*** Opening of ENTRIES SUPPLIED ***

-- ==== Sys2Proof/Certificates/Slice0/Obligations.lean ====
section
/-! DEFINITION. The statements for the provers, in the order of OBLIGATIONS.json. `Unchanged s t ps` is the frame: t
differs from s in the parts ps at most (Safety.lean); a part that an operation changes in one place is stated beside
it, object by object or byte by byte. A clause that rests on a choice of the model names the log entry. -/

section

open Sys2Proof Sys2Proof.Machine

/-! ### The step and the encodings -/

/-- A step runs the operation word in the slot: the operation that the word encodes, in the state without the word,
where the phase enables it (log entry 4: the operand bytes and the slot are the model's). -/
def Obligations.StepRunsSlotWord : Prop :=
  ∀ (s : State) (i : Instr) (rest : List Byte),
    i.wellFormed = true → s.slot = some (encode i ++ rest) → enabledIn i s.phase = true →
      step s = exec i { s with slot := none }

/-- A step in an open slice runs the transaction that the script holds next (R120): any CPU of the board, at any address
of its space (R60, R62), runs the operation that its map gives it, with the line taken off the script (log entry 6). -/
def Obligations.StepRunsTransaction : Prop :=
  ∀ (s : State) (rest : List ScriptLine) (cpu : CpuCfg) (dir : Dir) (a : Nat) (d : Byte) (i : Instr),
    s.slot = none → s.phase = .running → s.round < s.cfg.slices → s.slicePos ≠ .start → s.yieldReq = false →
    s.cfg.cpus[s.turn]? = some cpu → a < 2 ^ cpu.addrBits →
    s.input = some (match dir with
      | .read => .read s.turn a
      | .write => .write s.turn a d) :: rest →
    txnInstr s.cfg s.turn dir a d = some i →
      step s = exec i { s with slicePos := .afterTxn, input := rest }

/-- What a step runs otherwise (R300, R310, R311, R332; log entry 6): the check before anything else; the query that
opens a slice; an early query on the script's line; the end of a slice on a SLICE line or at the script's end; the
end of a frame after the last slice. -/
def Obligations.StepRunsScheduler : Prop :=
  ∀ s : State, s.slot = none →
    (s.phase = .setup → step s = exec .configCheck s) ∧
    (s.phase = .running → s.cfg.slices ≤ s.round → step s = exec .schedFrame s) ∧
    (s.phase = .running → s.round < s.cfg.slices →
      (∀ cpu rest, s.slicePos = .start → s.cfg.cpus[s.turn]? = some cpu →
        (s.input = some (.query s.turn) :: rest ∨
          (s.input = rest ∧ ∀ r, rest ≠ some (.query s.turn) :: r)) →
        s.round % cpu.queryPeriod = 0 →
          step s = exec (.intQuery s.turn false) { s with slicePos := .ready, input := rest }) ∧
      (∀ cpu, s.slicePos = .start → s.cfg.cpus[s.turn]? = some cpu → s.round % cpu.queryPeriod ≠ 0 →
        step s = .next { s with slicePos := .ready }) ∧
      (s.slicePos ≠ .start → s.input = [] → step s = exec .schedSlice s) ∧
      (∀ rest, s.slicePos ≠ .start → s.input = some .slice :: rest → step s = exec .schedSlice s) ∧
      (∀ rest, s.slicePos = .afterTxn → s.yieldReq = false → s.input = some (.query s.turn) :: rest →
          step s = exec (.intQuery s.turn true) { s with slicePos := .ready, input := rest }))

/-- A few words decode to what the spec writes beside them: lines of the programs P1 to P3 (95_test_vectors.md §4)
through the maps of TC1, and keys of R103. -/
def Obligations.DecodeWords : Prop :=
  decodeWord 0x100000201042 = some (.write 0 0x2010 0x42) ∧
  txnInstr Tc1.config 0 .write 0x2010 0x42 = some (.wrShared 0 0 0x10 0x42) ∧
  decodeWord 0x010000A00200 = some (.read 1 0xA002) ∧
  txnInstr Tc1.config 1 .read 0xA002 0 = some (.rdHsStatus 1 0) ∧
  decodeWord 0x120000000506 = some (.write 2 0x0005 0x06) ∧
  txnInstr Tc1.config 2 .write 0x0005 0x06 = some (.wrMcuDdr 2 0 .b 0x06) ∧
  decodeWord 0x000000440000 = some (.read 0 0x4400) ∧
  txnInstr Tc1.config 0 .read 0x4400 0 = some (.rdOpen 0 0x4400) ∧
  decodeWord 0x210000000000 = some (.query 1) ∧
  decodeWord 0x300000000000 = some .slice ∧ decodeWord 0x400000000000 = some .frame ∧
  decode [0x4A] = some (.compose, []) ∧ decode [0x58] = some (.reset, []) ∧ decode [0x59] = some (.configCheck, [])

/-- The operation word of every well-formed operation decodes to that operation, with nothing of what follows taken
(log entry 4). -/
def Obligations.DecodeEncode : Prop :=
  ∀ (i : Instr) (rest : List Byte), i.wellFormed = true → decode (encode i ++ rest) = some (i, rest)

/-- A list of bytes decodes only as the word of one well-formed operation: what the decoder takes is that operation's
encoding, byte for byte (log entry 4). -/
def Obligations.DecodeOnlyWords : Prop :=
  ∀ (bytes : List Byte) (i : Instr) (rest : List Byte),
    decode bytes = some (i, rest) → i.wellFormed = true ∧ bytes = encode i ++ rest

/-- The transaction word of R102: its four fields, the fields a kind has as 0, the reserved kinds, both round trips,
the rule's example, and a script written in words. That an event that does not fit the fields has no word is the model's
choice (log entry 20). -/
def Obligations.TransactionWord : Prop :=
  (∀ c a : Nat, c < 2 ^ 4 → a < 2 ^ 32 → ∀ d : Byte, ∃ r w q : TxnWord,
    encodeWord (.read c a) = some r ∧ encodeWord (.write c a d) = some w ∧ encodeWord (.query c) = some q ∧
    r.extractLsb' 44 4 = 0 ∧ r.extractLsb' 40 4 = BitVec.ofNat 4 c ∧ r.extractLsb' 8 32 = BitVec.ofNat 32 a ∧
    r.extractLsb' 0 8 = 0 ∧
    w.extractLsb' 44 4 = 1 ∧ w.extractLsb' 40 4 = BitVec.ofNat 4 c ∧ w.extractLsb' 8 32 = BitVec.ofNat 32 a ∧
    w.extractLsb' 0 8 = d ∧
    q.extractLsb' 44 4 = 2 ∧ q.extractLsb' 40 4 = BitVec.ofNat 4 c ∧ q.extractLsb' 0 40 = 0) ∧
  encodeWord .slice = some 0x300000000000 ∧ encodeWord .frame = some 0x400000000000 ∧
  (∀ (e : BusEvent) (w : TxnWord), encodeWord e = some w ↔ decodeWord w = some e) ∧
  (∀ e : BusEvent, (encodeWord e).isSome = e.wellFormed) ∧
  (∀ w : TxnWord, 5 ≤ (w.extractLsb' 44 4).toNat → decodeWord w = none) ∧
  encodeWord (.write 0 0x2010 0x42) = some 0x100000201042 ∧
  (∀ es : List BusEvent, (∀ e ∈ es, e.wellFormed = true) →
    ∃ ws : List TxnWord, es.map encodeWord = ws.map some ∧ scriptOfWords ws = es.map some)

*** Close of ENTRIES SUPPLIED ***

- _WHAT YOU NEED TO DO_: Identify the lines above with the word "intQuery". Copy them.

- _ANSWER FOR THE TASK_:
          step s = exec (.intQuery s.turn false) { s with slicePos := .ready, input := rest }) ∧
          step s = exec (.intQuery s.turn true) { s with slicePos := .ready, input := rest }))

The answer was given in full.